Asher nodded. “January. It’s stupid. He ruined my chances at Watson and fucked with my head, but I still care about what happens to him, even if I don’t love him, even after he hurt me?—”

“It’s not stupid. Empathy isn’t a weakness because someone took advantage of it.”

NOVEMBER 11

The next morning, Asher woke alone in an ice-cold bed.

“Lev?” Asher called, breath fogging.

No answer.

A small wisp of smoke waned in the grate. Salty air drafted down the chimney, stirring ash into whirlwinds.

Lev never left in the morning without lighting a fire for him. He checked the nautical wristwatch with a compass that Lev had made him promise to wear.

Three-twenty-nine AM. That was early, even for Lev.

Asher’s stomach twisted. Anxiety tightened his chest. What they’d shared with each other last night was far more vulnerable than sex. Asher felt raw and abandoned—which was irrational.

Lev had probably woken in the middle of the night and couldn’t fall back to sleep. Ben had often complained about Asher’s tossing and turning. Sometimes, he’d forced him to sleep on the floor.

But what if Lev regretted telling Asher about Silas? What if Asher’s sniveling attempts to win Ben back had disgusted him?

Asher groaned and scrubbed his face with shaking hands. PTSD was like walking through fog with sharp cliffs and landmines lurking nearby. Every step was treacherous, every trigger potentially explosive, and he couldn’t predict when or where or why.

If only he could take a pill to forget Ben. Anything was better than the uninvited memories that flooded him with panic at the slightest trigger. Anything was better than the greasy sheen of shame he couldn’t wash from his hands.

Anything was better than hating himself, because Asher wasn’t a survivor. He wasn’t a victim. He was something so much worse—a willing participant.

His fingers tingled. Was it because it was freezing as fuck or because at some point he’d started hyperventilating without noticing? Maybe both.

He took a deep breath stolen by the next, and reached for what he could sense.He refused to have a panic attack just because he woke up without Lev.

Raindrops pelted the windows in bursts like buckshot. Lev’s sketchbook rested with the pages down on his desk. He felt slippery luxury sheets with a higher thread count than his rent.

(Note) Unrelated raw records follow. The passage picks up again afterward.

-- ==== Sys2Proof/Syntax.lean ====
section
/-! DEFINITION. The 35 instructions of 30_encoding.md R106, one constructor per row of spec/opcode_table.json, with the operand
fields of R102. UNKNOWN words (R108) are no instruction of the table: the decoder rejects them by name. -/

namespace Sys2Proof

/-- The tagged variant of 30_encoding.md R104. `x`, `y` are register indices, `nn` a byte, `n` a nibble, `nnn` an address.
`shr` and `shl` keep the Y field, which they ignore (R179, R181), so that no bit of their words is dropped. -/
inductive Instr where
  /-- 0NNN, R130 -/
  | sys (nnn : Addr)
  /-- 00E0, R250 -/
  | cls
  /-- 00EE, R131 -/
  | ret
  /-- 1NNN, R132 -/
  | jp (nnn : Addr)
  /-- 2NNN, R133 -/
  | call (nnn : Addr)
  /-- 3XNN, R151 -/
  | seImm (x : Nibble) (nn : Byte)
  /-- 4XNN, R152 -/
  | sneImm (x : Nibble) (nn : Byte)
  /-- 5XY0, R153 -/
  | seReg (x y : Nibble)
  /-- 6XNN, R171 -/
  | ldImm (x : Nibble) (nn : Byte)
  /-- 7XNN, R172 -/
  | addImm (x : Nibble) (nn : Byte)
  /-- 8XY0, R173 -/
  | ldReg (x y : Nibble)
  /-- 8XY1, R174 -/
  | orReg (x y : Nibble)
  /-- 8XY2, R175 -/
  | andReg (x y : Nibble)
  /-- 8XY3, R176 -/
  | xorReg (x y : Nibble)
  /-- 8XY4, R177 -/
  | addReg (x y : Nibble)
  /-- 8XY5, R178 -/
  | sub (x y : Nibble)
  /-- 8XY6, R179 -/
  | shr (x y : Nibble)
  /-- 8XY7, R180 -/
  | subn (x y : Nibble)
  /-- 8XYE, R181 -/
  | shl (x y : Nibble)
  /-- 9XY0, R154 -/
  | sneReg (x y : Nibble)
  /-- ANNN, R210 -/
  | ldI (nnn : Addr)
  /-- BNNN, R134 -/
  | jpV0 (nnn : Addr)
  /-- CXNN, R182 -/
  | rnd (x : Nibble) (nn : Byte)
  /-- DXYN, R252 -/
  | drw (x y n : Nibble)
  /-- EX9E, R155 -/
  | skp (x : Nibble)
  /-- EXA1, R156 -/
  | sknp (x : Nibble)
  /-- FX07, R270 -/
  | ldVxDt (x : Nibble)
  /-- FX0A, R290 -/
  | ldVxK (x : Nibble)
  /-- FX15, R271 -/
  | ldDtVx (x : Nibble)
  /-- FX18, R272 -/
  | ldStVx (x : Nibble)
  /-- FX1E, R212 -/
  | addI (x : Nibble)
  /-- FX29, R214 -/
  | ldF (x : Nibble)
  /-- FX33, R216 -/
  | ldB (x : Nibble)
  /-- FX55, R218 -/
  | ldMemVx (x : Nibble)
  /-- FX65, R220 -/
  | ldVxMem (x : Nibble)
  deriving DecidableEq, Repr

end Sys2Proof
end

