-- ==== Sys2Proof/Machine/IndexMemory.lean ====
section
/-! DEFINITION. Index register and memory transfers (43_index_memory.md). Every check is made before any write (00_scope.md R15),
every transfer starts at I and leaves I unchanged. -/

namespace Sys2Proof.Machine

/-- LD I, addr (R210). -/
def execLdI (nnn : Addr) (s : State) : Host.Outcome State Fault Refusal :=
  .next (s.setIndex (addrWord nnn)).advance

/-- ADD I, Vx (R212). -/
def execAddI (x : Nibble) (s : State) : Host.Outcome State Fault Refusal :=
  match indexSum s.i (s.reg x) with
  | .error code => .next (s.raiseFatal code (some (encode (.addI x))))
  | .ok a => .next (s.setIndex a).advance

/-- LD F, Vx (R214). -/
def execLdF (x : Nibble) (s : State) : Host.Outcome State Fault Refusal :=
  match digitIndex (s.reg x) with
  | .error code => .next (s.raiseFatal code (some (encode (.ldF x))))
  | .ok d => .next (s.setIndex (glyphAddr d)).advance

/-- Store bytes at I, or take the fatal condition of the range (R215). -/
def State.storeAtIndex (s : State) (bytes : List Byte) (word : Word) : State :=
  match checkWrite s.i.toNat bytes.length with
  | some code => s.raiseFatal code (some word)
  | none => (s.setMem (s.mem.writeRange s.i.toNat bytes)).advance

/-- LD B, Vx (R216). -/
def execLdB (x : Nibble) (s : State) : Host.Outcome State Fault Refusal :=
  .next (s.storeAtIndex (bcdDigits (s.reg x)) (encode (.ldB x)))

/-- LD [I], Vx (R218). -/
def execLdMemVx (x : Nibble) (s : State) : Host.Outcome State Fault Refusal :=
  .next (s.storeAtIndex (s.regsUpTo x) (encode (.ldMemVx x)))

/-- LD Vx, [I] (R220). -/
def execLdVxMem (x : Nibble) (s : State) : Host.Outcome State Fault Refusal :=
  match checkRead s.i.toNat (x.toNat + 1) with
  | some code => .next (s.raiseFatal code (some (encode (.ldVxMem x))))
  | none => .next (s.setRegsFrom 0 (s.mem.readRange s.i.toNat (x.toNat + 1))).advance

end Sys2Proof.Machine
end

Lev’s pillow smelled like woodsy shampoo and the subtle undercurrent of the jasmine and pepper in his cologne. The ghost of Lev’s scent was nearly as soothing as the man himself.

When his breathing returned to normal, he felt the faintest flicker of pride at defeating the attack, but self-loathing lashed at him not long after.

A real man was never scared. A real man didn’t panic. A real man didn’t let himself get hurt. A real man never needed help.